The diversity of London on full display. Every street a little different. Music coming at you from all directions — drums, trumpets, bagpipes — each one lifting the mood, carrying you forward.
And the signs… thousands of them. Handwritten boards, funny, thoughtful, personal. Messages for strangers that somehow land exactly when you need them.
People I’d never met calling my name, offering encouragement, holding out hands for high fives. It’s a strange thing, the marathon. You arrive as an individual, but you’re never really on your own.
For a long stretch, it all felt steady. The rhythm of it. The movement through the city. Letting the miles come rather than chasing them.
And then, as it does, the race shifted.
After 30 kilometres, the body starts to ask different questions. The legs get heavier, the pace begins to drift, and the simplicity of just running gives way to something else. A negotiation. A quiet conversation with yourself.
Slow down. Keep going. Walk if you need to. Start again.
No drama. Just adjustment.
And in those tougher moments, it wasn’t just about the race.
Thoughts came and went. Faces. Conversations.
People I’ve met over the last couple of years — living with cancer, sitting in waiting rooms, awaiting results, sharing stories, and the people who care for us through it all.
That’s where the words come back.
Keep on keeping on.
Not as a slogan, but as something lived.
Something tested.
Because it wasn’t just about what I had left — it was about what was around me, and what I carried with me.
The crowds didn’t thin. If anything, they grew. The noise, the encouragement, the energy. It carries you. Not in a dramatic way, but enough to keep putting one foot in front of the other.
Laura and Jenny were there, part of that thread of support that runs through the whole experience. Familiar faces in a sea of strangers. A reminder of why you’re there in the first place.
At one point I even spotted a work colleague in the crowd — one of those unexpected moments that brings your different worlds together for a second.

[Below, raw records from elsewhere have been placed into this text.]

-- ==== Sys2Proof/Machine/Translate.lean ====
section
/-!
DEFINITION. Address translation: the TLBs, the walk of stage 1 and stage 2, ATS, and the outcomes of R402 (R399 to
R406), with the dirty bits and the dirty-hint log (R411, R412), and parking with its fault requests (R407, R408).
-/
namespace Sys2Proof.Machine

/-- The agent that a translation serves: function, PASID, cluster, and the core whose L1 TLB it uses, if any. -/
structure Who where
  fn    : Nat
  pasid : Nat
  cl    : Nat
  core  : Option Nat
  deriving DecidableEq, Repr

/-- Which pages an access may touch (R138, R268): any; plain ones, with the cause that it raises on a bundled one; bundled ones. -/
inductive PageNeed where
  | any
  | plain (cause : Nat)
  | bundled
  deriving DecidableEq, Repr

/-- What an access asks of its page (R400): a write, a fetch or else a read; and whether it is to be bundled. -/
structure Ask where
  write : Bool
  fetch : Bool
  bun   : PageNeed
  deriving DecidableEq, Repr

/-- The outcome of a translation (R402). A replayable outcome gives its kind, the GPA or host address for the record, and
whether the page holds a stage-1 table. -/
inductive Xlate where
  | ok (ga : Nat) (leaf : Leaf)
  | trap (cause : Nat)
  | replay (kind gpa : Nat) (table : Bool)
  deriving DecidableEq, Repr

/-- The outcome of stage 2 for one page. -/
inductive Stage2 where
  /-- The leaf's global address and its value, and whether an entry above it has a reserved field that is not 0. -/
  | leaf (at_ v : Nat) (bad : Bool)
  | absent
  deriving DecidableEq, Repr

/-- The GPA index at a level of stage 2 (R401). -/
def s2Index (gpa lvl : Nat) : Nat := bits gpa (16 + 12 * lvl) 12

/-- The die of the unit that translates: its cluster's, or the hub (R388). -/
def Who.die (w : Who) : Nat := frameOfHome w.cl

/-- Read a table entry for an agent, as its acquire load (R403). -/
def readEntry (s : State) (w : Who) (at_ : Nat) : Nat × State :=
  let s1 := readNote (chargeFar s w.fn w.die at_ 8 false) w.core at_ 8
  ((farRead s1 at_ 8).1, s1)

/-- Walk stage 2 from a table down (R401): `lvl` levels lie below the present one. An entry that is absent, or a leaf that refuses the
access, comes before a reserved field above it (R402, orders 3 to 5): `bad` says that there is one. -/
def s2Walk (w : Who) (host : Bool) (gpa : Nat) : Nat → Nat → Bool → State → Stage2 × State
  | lvl, table, bad, s =>
    let at_ := (if host then hostBase else 0) + table + 8 * s2Index gpa lvl
    let r := readEntry s w at_
    let v := r.1
    match lvl with
    | 0 => (if bitOf v 0 then .leaf at_ v bad else .absent, r.2)
    | l + 1 =>
      if !bitOf v 0 then (.absent, r.2)
      else s2Walk w host gpa l (bits v 15 37 * 2 ^ 15) (bad || bits v 52 12 != 0 || bits v 1 14 != 0) r.2

/-- Stage 2 of a function's page (R401). S2ROOT's address is a module physical address or a host address (log 15). -/
def stage2 (s : State) (w : Who) (gpa : Nat) : Stage2 × State :=
  let root := (s.fn w.fn).s2root
  s2Walk w (bitOf root 0) gpa 2 (bits root 15 37 * 2 ^ 15) false s

/-- Whether a physical page lies in mappable memory (R327, R363): 6 GiB of a slice, less the version area in the second
slice of a parcel. -/
def mappable (pa : Nat) : Bool :=
  let o := pa % 2 ^ 33
  decide (pa < 2 ^ 40) && decide (o < 6 * 2 ^ 30 - (if sliceOf pa % 2 = 1 then 64 * 2 ^ 20 else 0))

/-- Whether a function owns the slice of a physical address (R364, R367). -/
def owns (s : State) (fn pa : Nat) : Bool := (s.platOf (parcelOf pa)).owner == fn

/-- Append a page to the function's dirty-hint log, or note that it overflowed (R412). WRIDX and RDIDX are the first two
words of the header (R341). -/
def logHint (s : State) (fn gpa : Nat) : State :=
  let f := s.fn fn
  if !f.dhEn || f.dhOvf then s
  else
    let base := hostBase + f.dhBase
    let s := chargeFar s fn 4 base 16 false
    let wr := (farRead s base 8).1
    let rd := (farRead s (base + 8) 8).1
    if wr - rd = 4096 then s.updFn fn fun f => { f with dhOvf := true }
    else farWrite (farWrite (chargeFar s fn 4 base 16 true) (base + 0x80 + 8 * (wr % 4096)) 8 (gpa / 65536 * 65536)) base 8 (wr + 1)

/-- A stage-2 leaf with A set on use, and D on a write (R403, R411). -/
def usedLeaf (v : Nat) (write : Bool) : Nat :=
  let v1 := putBits v 4 1 1
  if write then putBits v1 5 1 1 else v1

/-- The walker's compare-and-swap of a stage-2 leaf: A is set on use, and D, with its hint, before a write (R403, R411,
R412). -/
def setAD (s : State) (w : Who) (gpa at_ v : Nat) (write : Bool) : State :=
  let v2 := usedLeaf v write
  let s1 := if v2 = v then s else farWrite (chargeFar s w.fn w.die at_ 8 true) at_ 8 v2
  if write && !bitOf v 5 then logHint s1 w.fn gpa else s1

/-- Whether the walker's compare-and-swap of a leaf would find another value than it read: stores to its line are in an open window,
which the compare-and-swap closes (R302, R322, R403). -/
def leafOpen (s : State) (at_ v : Nat) (write : Bool) : Bool :=
  usedLeaf v write != v && ((s.home (homeAt s (at_ / 128))).windows.find (at_ / 128)).isSome

/-- Stage 2 for an access that sets A and D: a compare-and-swap that fails makes the walk start again from stage 2's root (R403). -/
def stage2For (w : Who) (gpa : Nat) (write : Bool) : Nat → State → Stage2 × State
  | 0, s => stage2 s w gpa
  | n + 1, s =>
    match stage2 s w gpa with
    | (.leaf at_ v bad, s1) =>
      if leafOpen s1 at_ v write then stage2For w gpa write n (settleLine s1 (homeAt s1 (at_ / 128)) (at_ / 128))
      else (.leaf at_ v bad, s1)
    | r => r

/-- Report a bad stage-2 entry: CLASS 3, without the error state (R402, R415). -/
def reportBadLeaf (s : State) (fn : Nat) : State :=
  s.updFn fn fun f => if f.err then f else { f with errClass := 3, errCause := cTranslation }

/-- A home refuses a function that does not own the slice (R367): the slice's counter rises, and a record goes to the requester's
ring only (log 18). -/
def refuseForeign (s : State) (fn pa : Nat) : State :=
  let n := sliceOf pa
  { s with refusals := s.refusals.updD (16 * n) 0 fun c => min 0xFFFFFFFF (c + 1) }.emit fn (sillSrc n 9 (n % 8 * 16)) 0x83
    (n % 8 * 2 ^ 29 + pa % 2 ^ 33 / 1024)

/-- One page through stage 2 for a read, write or fetch: the physical page, or the outcome (R402, orders 3 to 5). -/
def viaStage2 (s : State) (w : Who) (gpa : Nat) (write fetch table : Bool) : Xlate × State :=
  match stage2For w gpa write 4 s with
  | (.absent, s) => (.replay 1 gpa table, s)
  | (.leaf at_ v bad, s) =>
    let r := bitOf v 1
    let wr := bitOf v 2
    let x := bitOf v 3
    if !(if write then wr else if fetch then x else r) then (.replay 2 gpa table, s)
    else
      let pa := bits v 16 36 * 65536
      if bad = true ∨ bits v 52 12 ≠ 0 ∨ bits v 6 10 ≠ 0 ∨ mappable pa = false ∨ owns s w.fn pa = false then
        (.trap cTranslation, reportBadLeaf s w.fn)
      else
        (.ok (pa + gpa % 65536)
          ⟨0, 0, 0, false, true, true, true, r, wr, x, write || bitOf v 5, gpa / 65536, pa⟩,
          setAD s w gpa at_ v write)
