-- ==== Sys2Proof/Machine/Access.lean ====
section
/-!
DEFINITION. Memory accesses in flight: what an L1 holds and does, the requests sent to homes, the replies, and the
completion of an instruction (R163, R288 to R299, R302, R320, R323, R432).
-/
namespace Sys2Proof.Machine

-- Atomics as functions of the old value (R139 to R141)

/-- The bytes of an atomic's memory operand (R139). -/
def atomSize (t : Ty) : Nat := match t with | .i64 => 8 | .n64 => 8 | .b => 8 | _ => 4

/-- One RNE addition of floating-point codes, with subnormals in full and canonical NaNs (R140). -/
def atomAddFloat (w : Wide) (x y : Nat) : Nat := (w.round false .rne (Val.add false (w.value x) (w.value y)).1).1

/-- The new value of an atomic (R140). -/
def atomNew (op : Nat) (t : Ty) (old b : Nat) : Nat :=
  let w := 8 * atomSize t
  let x : Int := if t.isSigned then signed w old else old
  let y : Int := if t.isSigned then signed w b else b % 2 ^ w
  match op with
  | 0 =>
    match t with
    | .h => atomAddFloat fp16 (bits old 0 16) (bits b 0 16) + atomAddFloat fp16 (bits old 16 16) (bits b 16 16) * 65536
    | .bf => atomAddFloat bf16 (bits old 0 16) (bits b 0 16) + atomAddFloat bf16 (bits old 16 16) (bits b 16 16) * 65536
    | .f => atomAddFloat fp32 old (b % 2 ^ 32)
    | _ => (old + b) % 2 ^ w
  | 1 => if x ≤ y then old else b % 2 ^ w
  | 2 => if y ≤ x then old else b % 2 ^ w
  | 3 => old &&& b % 2 ^ w
  | 4 => old ||| b % 2 ^ w
  | 5 => old ^^^ b % 2 ^ w
  | _ => b % 2 ^ w

/-- Perform an operation on a line: the bytes it changes, by offset, and the old value of an atomic. -/
def opBytes (line : Line) : MemOp → List (Nat × Byte) × Option Nat
  | .load => ([], none)
  | .store bs _ => (bs, none)
  | .atomic op t off b =>
    let n := atomSize t
    let old := field line (8 * off) (8 * n)
    (number off (toBytes n (atomNew op t old b.toNat)), some old)
  | .cas n off cmp new =>
    let old := field line (8 * off) (8 * n)
    (if old = cmp then number off (toBytes n new) else [], some old)

/-- Whether an operation's data are poisoned. -/
def opMark : MemOp → Bool | .store _ m => m | _ => false
/-- Whether an operation reads and writes in one: such a one is not performed on a poisoned line (R140). -/
def opAtomic : MemOp → Bool | .atomic _ _ _ _ => true | .cas _ _ _ _ => true | _ => false

-- The L1 (R286 to R292, R298)

/-- The L1's copy of a line, over given data: what the L1 holds takes precedence. -/
def l1Line (c : Cache L1Line) (line : Nat) (base : Line) : Line :=
  (lineWords line).foldl (fun l w => match cacheWord c w with | some x => setLineWord l (w % 4) x.data | none => l) base

/-- Whether the L1 holds all the bytes at offsets [off, off+n) of a line. -/
def l1Holds (c : Cache L1Line) (line off n : Nat) : Bool :=
  (upto 4).all fun w => !(decide (32 * w < off + n) && decide (off < 32 * w + 32)) || cachePresent c (4 * line + w)

/-- The offsets an operation touches. -/
def opRange : MemOp → Nat × Nat
  | .load => (0, 0)
  | .store bs _ => (bs.foldl (fun m p => min m p.1) 128, bs.foldl (fun m p => max m (p.1 + 1)) 0)
  | .atomic _ t off _ => (off, off + atomSize t)
  | .cas n off _ _ => (off, off + n)

/-- Whether offsets [r.1, r.2) of a line touch its word w (R290). -/
def meetsWord (r : Nat × Nat) (w : Nat) : Bool := decide (32 * w < r.2) && decide (r.1 < 32 * w + 32)

/-- Whether a core's L1 may perform an operation by itself: it owns the line and holds the words (R296). -/
def l1Owns (s : State) (core line : Nat) (op : MemOp) : Bool :=
  let c := (s.core core).l1
  let r := opRange op
  (match c.lines.find line with | some x => x.st == .m || x.st == .e | none => false) && l1Holds c line r.1 (r.2 - r.1)

/-- Perform an operation in an L1 that owns the line (R296, R302): its words become dirty, and strands waiting on the
line read it again. The old value of an atomic comes with the line's mark. -/
def l1Perform (s : State) (home core line : Nat) (op : MemOp) : (Nat × Bool) × State :=
  let c := (s.core core).l1
  let marked := match c.lines.find line with | some x => x.mark | none => false
  let l := l1Line c line 0
  let r := opBytes l op
  let bs := if marked && opAtomic op then [] else r.1
  let l' := mergeBytes l bs
  let touched := (lineWords line).filter fun w => bs.any fun p => p.1 / 32 == w % 4
  let whole := (upto 128).all fun i => bs.any fun p => p.1 == i
  let s1 := s.updCore core fun k =>
    { k with l1 := cacheTouch { k.l1 with
        words := touched.foldl (fun m w => m.put w ⟨lineWord l' (w % 4), true⟩) k.l1.words
        lines := k.l1.lines.put line
          ⟨.m, if opMark op then true else if whole then false else marked⟩ }
                 ((lineWords line).filter fun w => meetsWord (opRange op) (w % 4)) }
  ((r.2.getD 0, marked), if bs.isEmpty then s1 else wakeWatchers s1 home line)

Along the way, there were moments with runners from Lawley Running Club — the same group that helped me get started. A few words, a shared effort, a quiet recognition of how far that journey has come.
And then there were the others — fellow runners for Lingen Davies. Different journeys, same purpose. You catch glimpses of each other, exchange a nod, an understanding.
All the while, the messages were coming in. Donations building. Support from people following along, each one adding something to the day.
At the front of the race, history was being made. A marathon run in under two hours. Something that, for years, felt just out of reach. And yet there we all were, part of the same event, spread out across the same 26.2 miles, each answering it in our own way.
Mine took 4 hours 46 minutes and 11 seconds.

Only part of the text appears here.